## EXERCISE DATA
***

-- ==== Sys2Proof/Certificates/Slice0/Obligations.lean ====
section
/-! DEFINITION. The statements for the provers. Each says which rule of spec/ it formalises. Where a statement speaks of the
block's answers under the open configuration it speaks of `Config.impl`, or of every `Config`. -/

open Sys2Proof Sys2Proof.Machine Host

/-! ## Reset and the invariant -/

/-- R290: the values power-on reset leaves. A parameter register holds its open `RESET_PARAMS` value: a real-valued one any value,
an integer one a value in its legal range. -/
def Obligations.ResetLeavesIdleBlock : Prop :=
  State.reset.eng.init = false ∧ State.reset.eng.alloc = 0 ∧ State.reset.eng.rr = 0 ∧
  State.reset.eng.lfo = none ∧ State.reset.eng.sine = none ∧ State.reset.eng.tbl1 = none ∧ State.reset.eng.tbl2 = none ∧
  (1 ≤ State.reset.par.poly ∧ State.reset.par.poly ≤ 16) ∧ State.reset.par.wave1.number ≤ 4 ∧
  State.reset.par.wave2.number ≤ 4 ∧ State.reset.par.lfoDest.number ≤ 7 ∧
  (∀ i, i < NV → (State.reset.voice i).active = false ∧ (State.reset.voice i).gate = posZero ∧
    (State.reset.voice i).midi = -1 ∧ (State.reset.voice i).velocity = posZero ∧ (State.reset.voice i).Unitless) ∧
  statusWord State.reset = 0x00000000#32 ∧ State.reset.dec.phase = .header ∧ State.reset.dec.k = 0 ∧ State.reset.out = []

/-- The invariants of R33, R34, R36 and R40 to R45 hold after power-on reset. -/
def Obligations.ResetMeetsInvariant : Prop := Inv State.reset

/-- The invariants of R33, R34, R36 and R40 to R45: every step keeps them, from every state that meets them. The model's
choice: the command input port (log 1). -/
def Obligations.StepKeepsInvariant : Prop := ∀ s t : State, Inv s → step s = .next t → Inv t

/-! ## Encoding -/

/-- R91, R92, R96: decoding the words of a well-formed command gives that command, whatever its operands. -/
def Obligations.DecodeOfEncode : Prop := ∀ i : Instr, i.wellFormed = true → decodeWords (encode i) = .ok i

/-- R90, R94, R96: words that decode are exactly the words of the command they decode to, and that command is well formed. -/
def Obligations.EncodeOfDecode : Prop :=
  ∀ (h : Word) (ops : List Word) (i : Instr), decode h ops = .ok i → encode i = h :: ops ∧ i.wellFormed = true

/-- A few words of R96 and of the test vectors, decoded. -/
def Obligations.SampleWordsDecode : Prop :=
  decodeWords [0x00000201#32, 0x472C4400#32, 0x00000800#32] = .ok (.init 0x472C4400#32 2048) ∧
  decodeWords [0x00000203#32, 0x0000003C#32, 0x3F800000#32] = .ok (.noteOn 60 one) ∧
  decodeWords [0x00000117#32, 0xFFFFFFFD#32] = .ok (.lfoDest (-3)) ∧
  decodeWords [0x00000312#32, 0x3F800000#32, 0x40000000#32, 0x40400000#32] = .ok (.fm2 one two 0x40400000#32) ∧
  decodeWords [0x0000011A#32, 0xFFFFFFFF#32] = .ok (.render (-1)) ∧
  decodeWords [0x00000004#32] = .ok .noteOffAll ∧
  decodeWords [0xFFFF00FF#32] = .error .reservedBits ∧ decodeWords [0x0000001B#32] = .error .undefinedOpcode

/-! ## The command stream -/

/-- R94: when the word received completes a legal command, the step is that command's meaning, on the state whose decoder
has received the word and waits for a header; `D.ops[0 .. D.k−1]` is the first `D.k` entries of `D.ops`. The model's choice: the
command input port (log 1). -/
def Obligations.StepRunsDecoded : Prop :=
  (∀ (s : State) (w : Word) (rest : List Word) (i : Instr), s.dec.phase = .header → s.input = w :: rest →
    lenField w = 0 → decode w [] = .ok i →
    step s = exec i { s with input := rest, dec := { s.dec with hdr := w, k := 0 } }) ∧
  (∀ (s : State) (w : Word) (rest : List Word) (i : Instr), s.dec.phase = .operands → s.input = w :: rest →
    s.dec.k + 1 = lenField s.dec.hdr → decode s.dec.hdr (s.dec.ops.toList.take s.dec.k ++ [w]) = .ok i →
    step s = exec i { s with
      input := rest
      dec := { phase := .header, hdr := s.dec.hdr, k := s.dec.k + 1, ops := s.dec.ops.setIfInBounds s.dec.k w } })

/-- R78, R94: a word that does not complete its command is written to the decoder's registers as R94 says and has no other
effect. The model's choice: the command input port (log 1). -/
def Obligations.PartialCommandHasNoEffect : Prop :=
  (∀ (s : State) (w : Word) (rest : List Word), s.dec.phase = .header → s.input = w :: rest → lenField w ≠ 0 →
    step s = .next { s with input := rest, dec := { phase := .operands, hdr := w, k := 0, ops := s.dec.ops } }) ∧
  (∀ (s : State) (w : Word) (rest : List Word), s.dec.phase = .operands → s.input = w :: rest →
    s.dec.k + 1 ≠ lenField s.dec.hdr →
    step s = .next { s with
      input := rest, dec := { s.dec with k := s.dec.k + 1, ops := s.dec.ops.setIfInBounds s.dec.k w } })

/-- R75, R94: the words of a well-formed command, received one a step from a header position, run that command once, at the
last word, and leave the words after it on the stream. The decoder then holds the command's words, and an entry of `D.ops` that
they did not reach is as before. The model's choice: the command input port (log 1). -/
def Obligations.CommandStreamRunsCommand : Prop :=
  ∀ (s : State) (i : Instr) (rest : List Word), i.wellFormed = true → s.dec.phase = .header →
    s.input = encode i ++ rest →
    ∃ d : Decoder, Core.run Sys2Proof.core (encode i).length s = exec i { s with input := rest, dec := d } ∧
      d.phase = .header ∧ d.hdr = i.headerWord ∧ d.k = i.operandWords.length ∧
      ∀ j, d.ops[j]? = if j < i.operandWords.length then i.operandWords[j]? else s.dec.ops[j]?

/-- R94: the checks of Execute, in order, and the code each records. The opcodes of R96 are 0x01 to 0x1A. -/
def Obligations.ExecuteChecksInOrder : Prop :=
  ∀ (h : Word) (ops : List Word) (s : State),
    (rsvField h ≠ 0 → execute h ops s = .next (cmdError 0x02#8 s)) ∧
    (rsvField h = 0 → (opcField h = 0 ∨ 0x1B ≤ opcField h) → execute h ops s = .next (cmdError 0x01#8 s)) ∧
    (∀ i : Instr, rsvField h = 0 → opcField h = i.opcode → lenField h ≠ i.operandWords.length →
      execute h ops s = .next (cmdError 0x03#8 s))
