theorem createVoiceUnits_buildsOnly (c : Config) (i : Nat) (s : State) :
    BuildsOnly i s (createVoiceUnits c i s).state := by
  refine andThen_buildsOnly (andThen_buildsOnly (andThen_buildsOnly (andThen_buildsOnly (newOsc_buildsOnly c .one i s)
    fun t => newOsc_buildsOnly c .two i t) fun t => newEnv_buildsOnly c .amp i t) fun t => newEnv_buildsOnly c .filt i t)
    fun t => andThen_buildsOnly (newFilt_buildsOnly c i t) fun u => setVoice_buildsOnly i _ u rfl

/-! ## What the creations give when they go through -/

/-- A creation that went through stored its answer. -/
theorem create_ok {c : Config} {r : Request} {store : State → State} {s t : State} (h : create c r store s = .ok t) :
    t = store { s.ask [r] with draws := s.draws + 1 } := by
  rcases create_cases c r store s with ⟨_, e⟩ | ⟨_, e⟩ <;> rw [e] at h
  · exact (Attempt.ok.inj h).symm
  · exact Attempt.noConfusion h

/-- A creation goes through when no creation fails. -/
theorem create_succeeds {c : Config} {r : Request} {store : State → State} {s : State} (h : CreationsSucceed c s.draws) :
    create c r store s = .ok (store { s.ask [r] with draws := s.draws + 1 }) := by
  rcases create_cases c r store s with ⟨_, e⟩ | ⟨e, _⟩
  · exact e
  · rw [h s.draws r (Nat.le_refl _)] at e
    exact absurd e Bool.false_ne_true

theorem CreationsSucceed.mono {c : Config} {n m : Nat} (h : CreationsSucceed c n) (hm : n ≤ m) : CreationsSucceed c m :=
  fun d r hd => h d r (Nat.le_trans hm hd)

/-- The table slot `k`'s unit is created on (40_voice_pool.md R131). -/
def unitTable (s : State) (k : OscSlot) : Option TableRef := if s.par.wave k = .fm then s.eng.sine else s.eng.tbl k

/-- The unit NewOsc makes, where its table is there. -/
def freshOsc (c : Config) (s : State) (k : OscSlot) (old : Option OscState) : Option OscState :=
  match unitTable s k with
  | none => old
  | some t => some ⟨(s.par.wave k).kind, c.oscNew (s.par.wave k).kind t⟩

theorem freshOsc_congr {s t : State} (c : Config) (k : OscSlot) (old : Option OscState) (hp : t.par = s.par)
    (he : t.eng = s.eng) : freshOsc c t k old = freshOsc c s k old := by
  simp only [freshOsc, unitTable, hp, he]

theorem newOsc_ok {c : Config} {k : OscSlot} {i : Nat} {s t : State} (hi : i < NV) (h : newOsc c k i s = .ok t) :
    t.voice i = (s.voice i).setOsc k (freshOsc c s k ((s.voice i).osc k)) := by
  simp only [newOsc, createOsc] at h
  split at h
  · next e =>
    cases Attempt.ok.inj h
    have : freshOsc c s k ((s.voice i).osc k) = (s.voice i).osc k := by simp only [freshOsc, unitTable, e]
    rw [this]
    cases k <;> rfl
  · next tr e =>
    rw [create_ok h, voice_setVoice_self _ _ hi]
    have : freshOsc c s k ((s.voice i).osc k) = some ⟨(s.par.wave k).kind, c.oscNew (s.par.wave k).kind tr⟩ := by
      simp only [freshOsc, unitTable, e]
    rw [this]
    rfl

***

## ACTION ITEM
Begin at the line that has "true → s.dec.phase = .header →" in the entries above; stop after the line that has "i.operandWords[j]? else s.dec.ops[j]?". Transcribe exactly those lines and no others.

## RESPONSE AREA
  ∀ (s : State) (i : Instr) (rest : List Word), i.wellFormed = true → s.dec.phase = .header →
    s.input = encode i ++ rest →
    ∃ d : Decoder, Core.run Sys2Proof.core (encode i).length s = exec i { s with input := rest, dec := d } ∧
      d.phase = .header ∧ d.hdr = i.headerWord ∧ d.k = i.operandWords.length ∧
      ∀ j, d.ops[j]? = if j < i.operandWords.length then i.operandWords[j]? else s.dec.ops[j]?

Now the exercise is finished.